Tuesday 23 June 2015

AFTER ADDICTION: If There Is Such A Thing

Hi, and thanks for dropping by.  As you may know, the first 22 posts of this blog are the text of my ebook, 'How To Become A Crack Addict' (Jan to April 2013), which you can read here, or buy for £3 on Amazon, if you do that kind of thing.  Since then, it's random ramblings of yours truly, Benjamin Lo-Fi.  And here is today's ramble, so get your hiking-boots on...

AFTER ADDICTION:  If There Is Such A Thing


(The picture is the Duchess of Cambridge pub, where, currently, we have a comedy evening called 'Duch Ado About Nothing', every Wednesday.  It's on the cusp of Chiswick and Shepherd's Bush, London, if you're ever in the neighbourhood.  It's a lovely place, and does great sweet potato fries, too).

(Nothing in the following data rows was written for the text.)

-- ==== Sys2Proof/Tests/Slice0.lean ====
section
/-! SUPPORT. Tests: the well-formedness checks, a few small values, and, for every statement that has hypotheses, a state and
operands that meet them. -/

namespace Sys2Proof.Tests

set_option Elab.async false

open Sys2Proof.Machine

/-! ### Well-formedness refuses what it should -/

theorem test_wf_payload : (Instr.poll 0 (List.replicate 60 0)).wellFormed = true ∧
    (Instr.poll 0 (List.replicate 61 0)).wellFormed = false := by decide +kernel

theorem test_wf_counts : (Instr.sampleRound [0, 0, 0, 0, 0, 0, 0, 0]).wellFormed = true ∧
    (Instr.sampleRound [0, 0, 0, 0, 0, 0, 0]).wellFormed = false := by decide +kernel

theorem test_wf_kind : (Instr.unknownKindFrame 8 0 []).wellFormed = true ∧
    (Instr.unknownKindFrame 1 0 []).wellFormed = false ∧ (Instr.unknownKindFrame 0x81 0 []).wellFormed = false := by decide +kernel

theorem test_wf_cause : (Instr.frameError ⟨[0xC5], false⟩).wellFormed = true ∧ (Instr.frameError ⟨[], true⟩).wellFormed = true ∧
    (Instr.frameError ⟨[], false⟩).wellFormed = false := by decide +kernel

/-! ### A descriptor, and a configured part -/

/-- The words of a site descriptor from word 1 on: format to quote life. -/
def desc1 : List Word :=
  [1, 256, 0, 0x10, 0x11, 0x12, 0x13, 16, 0, 0x2000, 32, 0, 0x3000, 32, 0, 0x4000, 0, 0x5000] ++
  [3, 3, 120, 60, 600, 5, 300, 3600] ++ List.replicate 16 200 ++
  [0, 30, 64, 0, 32400, 0, 57600, 80, 50, 50, 10, 3, 60, 1800, 120]

/-- Screen parameters and the first status texts. -/
def desc2 : List Word :=
  [2, 2, 1, 2, 10, 0x048C, 0x048C, 0x4444, 0x4C00, 0x4444, 0x4C00, 0x0804, 2, 100, 0x8000, 0, 0x2E02] ++ List.replicate 31 0x2020

/-- The other status texts. -/
def descTexts : List Word := List.replicate 40 0x2020

/-- Panel parameters to station name. -/
def desc3 : List Word :=
  [1000, 2, 8, 6, 20, 30, 40, 2, 60, 300, 400, 40, 10, 60] ++ [30, 60, 16, 12, 8, 0, 20, 44, 60, 112] ++ List.replicate 27 0 ++
  [2, 10, 10, 90, 7, 0] ++ List.replicate 13 0x2020

/-- Stop table and clip table. -/
def desc4 : List Word :=
  [3, 0x8000] ++ List.replicate 8 0 ++ [0x8201] ++ List.replicate 8 0 ++ [0x8302] ++ List.replicate 8 0 ++
  [3, 0, 0x6000, 64, 0, 0x6100, 64, 0, 0x6200, 64, 0]

/-- The words of the descriptor before its check word. -/
def descBody : List Word := desc1 ++ desc2 ++ descTexts ++ desc3 ++ desc4

/-- The descriptor with its check word. -/
def desc : List Word := descBody ++ [0x52DE]

/-- Its settings. -/
def cfg : Settings := readSettings desc

/-- A departure. -/
def dep : Entry :=
  { train := 101, tag := 0, dir := .up, sched := 28800, dest := 1, calling := [2], recovery := 0, noSale := false, version := 1,
    source := .line, report := none, cancel := none, hm := 0, phase := .waiting, timeliness := .noReport, exp := 28800,
    dueAnn := false, delayAnn := none }

/-- A configured part at service second 25200 of day 0, with one departure. -/
def part : State :=
  { State.reset with
    cfg := some cfg, table := [dep]
    bat := { State.reset.bat with clock := .set, civil := 36000, geometry := some ⟨0x1300, 16⟩ }
    clk := { State.reset.clk with upSec := 1000 }
    link := { State.reset.link with receiver := .hunt, chainPos := some 0x5000 }
    loader := { State.reset.loader with state := .configured } }

theorem test_check_word : crcWords descBody = 0x52DE := by
  have h1 : (wordBytes desc1).foldl (fun c b => crcByte c b.toNat) 65535 = 0x4769 := by decide +kernel
  have h2 : (wordBytes desc2).foldl (fun c b => crcByte c b.toNat) 0x4769 = 0xC99C := by decide +kernel
  have ht : (wordBytes descTexts).foldl (fun c b => crcByte c b.toNat) 0xC99C = 0x9D83 := by decide +kernel
  have h3 : (wordBytes desc3).foldl (fun c b => crcByte c b.toNat) 0x9D83 = 0xDED4 := by decide +kernel
  have h4 : (wordBytes desc4).foldl (fun c b => crcByte c b.toNat) 0xDED4 = 0x52DE := by decide +kernel
  have e : wordBytes descBody = wordBytes desc1 ++ wordBytes desc2 ++ wordBytes descTexts ++ wordBytes desc3 ++ wordBytes desc4 := by
    simp only [descBody, wordBytes, List.flatMap_append]
  unfold crcWords crcBytes
  rw [e, List.foldl_append, List.foldl_append, List.foldl_append, List.foldl_append, h1, h2, ht, h3, h4]
  rfl

theorem test_desc_checked : checkOk desc = true := by
  have h1 : (desc.take (dnat desc 2 - 2)).set 2 0 = descBody := by decide +kernel
  have h2 : dword desc (dnat desc 2 - 1) = 0x52DE := by decide +kernel
  unfold checkOk
  dsimp only
  rw [h1, h2, test_check_word]
  decide

theorem test_desc_accepted : descriptorFault desc = none := by
  have h1 : dnat desc 1 = 1 := by decide +kernel
  have h2 : 256 ≤ dnat desc 2 ∧ dnat desc 2 ≤ 2048 := by decide +kernel
  have h3 : windowsOk (readWindows desc) = true := by decide +kernel
  have h4 : valuesOk desc = true := by decide +kernel
  unfold descriptorFault
  rw [h1, test_desc_checked, h3, h4, if_neg (fun h => h rfl), if_neg (fun h => h h2)]
  rfl

theorem test_cfg_fits : cfg.windowsFit := by show windowsOk _ = true; decide +kernel

theorem test_part_free : part.portFree := ⟨rfl, rfl, rfl, by decide +kernel⟩

/-! ### A few values -/

theorem test_crc_of_digits : crcBytes [0x31, 0x32, 0x33, 0x34, 0x35, 0x36, 0x37, 0x38, 0x39] = 0x29B1 := by decide +kernel

theorem test_scaled : scaled 255 8 = 191 ∧ scaled 0 8 = 64 ∧ scaled 128 16 = 128 := by decide +kernel

theorem test_shown_delay : shownDelay 28800 1 3 (some ⟨240, 0, false, 0⟩) false = 3 ∧
    shownDelay 28800 1 3 (some ⟨60, 0, false, 0⟩) false = 0 := by decide +kernel

theorem test_relation : relationOf 0 0 = .current ∧ relationOf 0 1 = .next ∧ relationOf 0 2 = .unheld ∧
    relationOf 0 3 = .previous ∧ relationOf 65535 0 = .next := by decide +kernel

/-! ### States and operands that meet the hypotheses of the statements -/

/-- The part without main power. -/
def unpowered : State := { part with power := { part.power with main := false } }

/-- The part with the host reset input asserted. -/
def inReset : State := { part with power := { part.power with reset := true } }

theorem witness_EmptyQueueTicksTheCrystal :
    part.pending = [] ∧ part.power.main = true ∧ unpowered.pending = [] ∧ unpowered.power.main = false := by decide +kernel

theorem witness_PowerOn :
    unpowered.power.main = false ∧ unpowered.bat.marker = true ∧
    { unpowered with bat := { unpowered.bat with marker := false } }.bat.marker = false := by decide +kernel

theorem witness_PowerLossAndBackupSecond : part.power.main = true ∧ unpowered.power.main = false := by decide +kernel

theorem witness_HostReset :
    (part.power.main = true ∧ part.power.reset = false ∧ part.path.waiting = []) ∧
    inReset.power.main = true ∧ inReset.power.reset = true := by decide +kernel

/-- The part with the supply-low input asserted. -/
def lowSupply : State := { part with power := { part.power with supplyLow := true } }

theorem witness_SupplyLowChange :
    (part.power.main = true ∧ part.power.reset = false ∧ part.power.supplyLow = false) ∧
    (lowSupply.power.main = true ∧ lowSupply.power.reset = false ∧ lowSupply.power.supplyLow = true) ∧
    inReset.power.reset = true ∧ unpowered.power.main = false := by decide +kernel

theorem witness_HaltSecondAdvancesTheClock : part.power.main = true ∧ State.reset.cfg = none := by decide +kernel

/-- The part at the last second of day 0, with a departure of each day tag and a PREVIOUS one past its limit no more. -/
def lastSecond : State :=
  { part with
    bat := { part.bat with civil := 10799 }
    table := [{ dep with tag := 3, phase := .cancelled }, { dep with phase := .departed, exp := 86000 }, { dep with tag := 1 }] }

theorem witness_HaltSecondRetires :
    (part.cfg = some cfg ∧ exec .haltSecond part = .next part.haltTick ∧ part.power.main = true ∧ dep ∈ part.haltTick.table) ∧
    part.TableSound ∧ lastSecond.TableSound ∧ lastSecond.haltTick.bat.day ≠ lastSecond.bat.day ∧
    ({ part with clk := { part.clk with early := some 999 } } : State).clk.early = some 999 := by
  refine ⟨⟨rfl, rfl, rfl, by decide +kernel⟩, ⟨by decide +kernel, by decide +kernel⟩, ⟨by decide +kernel, by decide +kernel⟩,
    by decide +kernel, rfl⟩

theorem witness_StalenessRetest : part.cfg = some cfg := rfl

/-- A live quote of slot 0. -/
def quote0 (expiry : Nat) : Quote :=
  { product := .single, counts := ⟨1, 0, 0⟩, dest := 1, bound := some dep.who, fare := 200, validity := 30600, expiry := expiry }

/-- The part with a live quote in slot 0. -/
def withQuote (expiry : Nat) (m : Mark SaleCode) : State :=
  { part with
    issue := { part.issue with records := [.live (quote0 expiry), .empty, .empty, .empty] }
    path := { part.path with sale := [m, .clear, .clear, .clear] } }

theorem witness_QuoteLapse :
    ((withQuote 1000 .clear).cfg = some cfg ∧ (withQuote 1000 .clear).issue.records.getD 0 .empty = .live (quote0 1000) ∧
      (withQuote 1000 .clear).path.sale.getD 0 .clear = .clear ∧ (quote0 1000).expiry ≤ (withQuote 1000 .clear).clk.upSec) ∧
    (withQuote 1000 (.post .issue)).path.sale.getD 0 .clear ≠ .clear ∧ (withQuote 1001 .clear).clk.upSec < (quote0 1001).expiry :=
  ⟨⟨rfl, rfl, rfl, by decide⟩, by decide, by decide⟩

/-- The part in a mode with an idle deadline and the DUE floor as given. -/
def idleIn (m : Mode) (floor : Bool) (d : Nat) : State := { part with act := { part.act with mode := m, floor := floor, deadline := some d } }

theorem witness_IdleDeadline :
    ((idleIn .active false 1000).act.deadline = some 1000 ∧ 1000 ≤ (idleIn .active false 1000).clk.upSec ∧
      (idleIn .active false 1000).act.mode = .active) ∧
    ((idleIn .quiet true 1000).act.mode = .quiet ∧ (idleIn .quiet true 1000).act.floor = true) ∧
    ((idleIn .quiet false 1000).act.mode = .quiet ∧ (idleIn .quiet false 1000).act.floor = false) ∧
    (idleIn .dormant false 1000).act.mode = .dormant ∧ (idleIn .active false 1001).clk.upSec < 1001 := by decide +kernel

theorem witness_DueFlash : part.cfg = some cfg := rfl

/-- The part with both notices present until an uptime second. -/
def noticed (u : Nat) : State :=
  { part with board := { part.board with lineNotice := some ⟨[65], u⟩, ownNotice := some ⟨[66], u⟩ } }

theorem witness_NoticeExpiry :
    ((noticed 1000).board.lineNotice = some ⟨[65], 1000⟩ ∧ (noticed 1000).board.ownNotice = some ⟨[66], 1000⟩ ∧
      1000 ≤ (noticed 1000).clk.upSec) ∧ (noticed 1001).clk.upSec < 1001 := by decide +kernel

theorem witness_LossDeadline :
    ({ part with link := { part.link with lossAt := some 1000 } } : State).link.lossAt = some 1000 ∧ 1000 ≤ part.clk.upSec ∧
    ({ part with link := { part.link with lossAt := some 1001 } } : State).link.lossAt = some 1001 ∧ part.clk.upSec < 1001 := by
  decide +kernel

/-- A channel in use. -/
def chan (st : ChanState) (onset : Nat) : Channel :=
  { state := st, gain := 20, filtered := 16000, baseline := 16000, delta := 0, debounce := 0, onset := some onset, calStep := 0 }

In the bleak, cobweb-clad world of twelve-step fellowships, I found myself strung up on a twitching web of all-or-nothing thinking.  Don't get me wrong, I can only talk from personal experience, and from the attitudes I choose to adopt, and practise adopting as time goes by.  When I first attended a Narcotics Anonymous meeting, it was a dim, tranquil room, with a tank of tropical fish lighting up one corner, topping off the scene.  There were about a dozen of us, one or two females who 'seemed interesting' to my slightly addled mind, but, all the same, it was one of the strings that tugged me, puppet-like, back a few days later.

At that first meeting, I thought I'd arrived in a panacea, a place I could return to, again and again if needed, to tap into the happy defiance I thought I'd found.  The readings, the mellow sharing, even the tea and custard-cream, left me feeling pretty chilled.  Even the joining hands bit, and the reciting of the serenity-prayer, didn't put me off that much.  Perhaps that was testimony to how desperate I was feeling, because I'm not a natural joiner-inner.  Even at a gig, when I like the band as much as everyone else, I still feel as if any collective behaviour could be one step away from the formation of some kind of cult, or a Fourth Reich.  But even so, I went home and defiantly listened to 'Irish Blood, English Heart' by Morrissey, and actually felt free from what was normal at that time, that flat, resigned, dead-end kind of feeling, that, even with the evidence of my addiction all around me, the empty fridge, barren cupboard, and husk of a flat, was my default state.  I even had thirty quid or so in the bank, and I didn't feel like blowing it on a couple of bits of crack, and a smudge of heroin to come down with.  I really believed I'd arrived somewhere special, and I had...but I don't think it was a 'special place' for me, at least not in the long-run.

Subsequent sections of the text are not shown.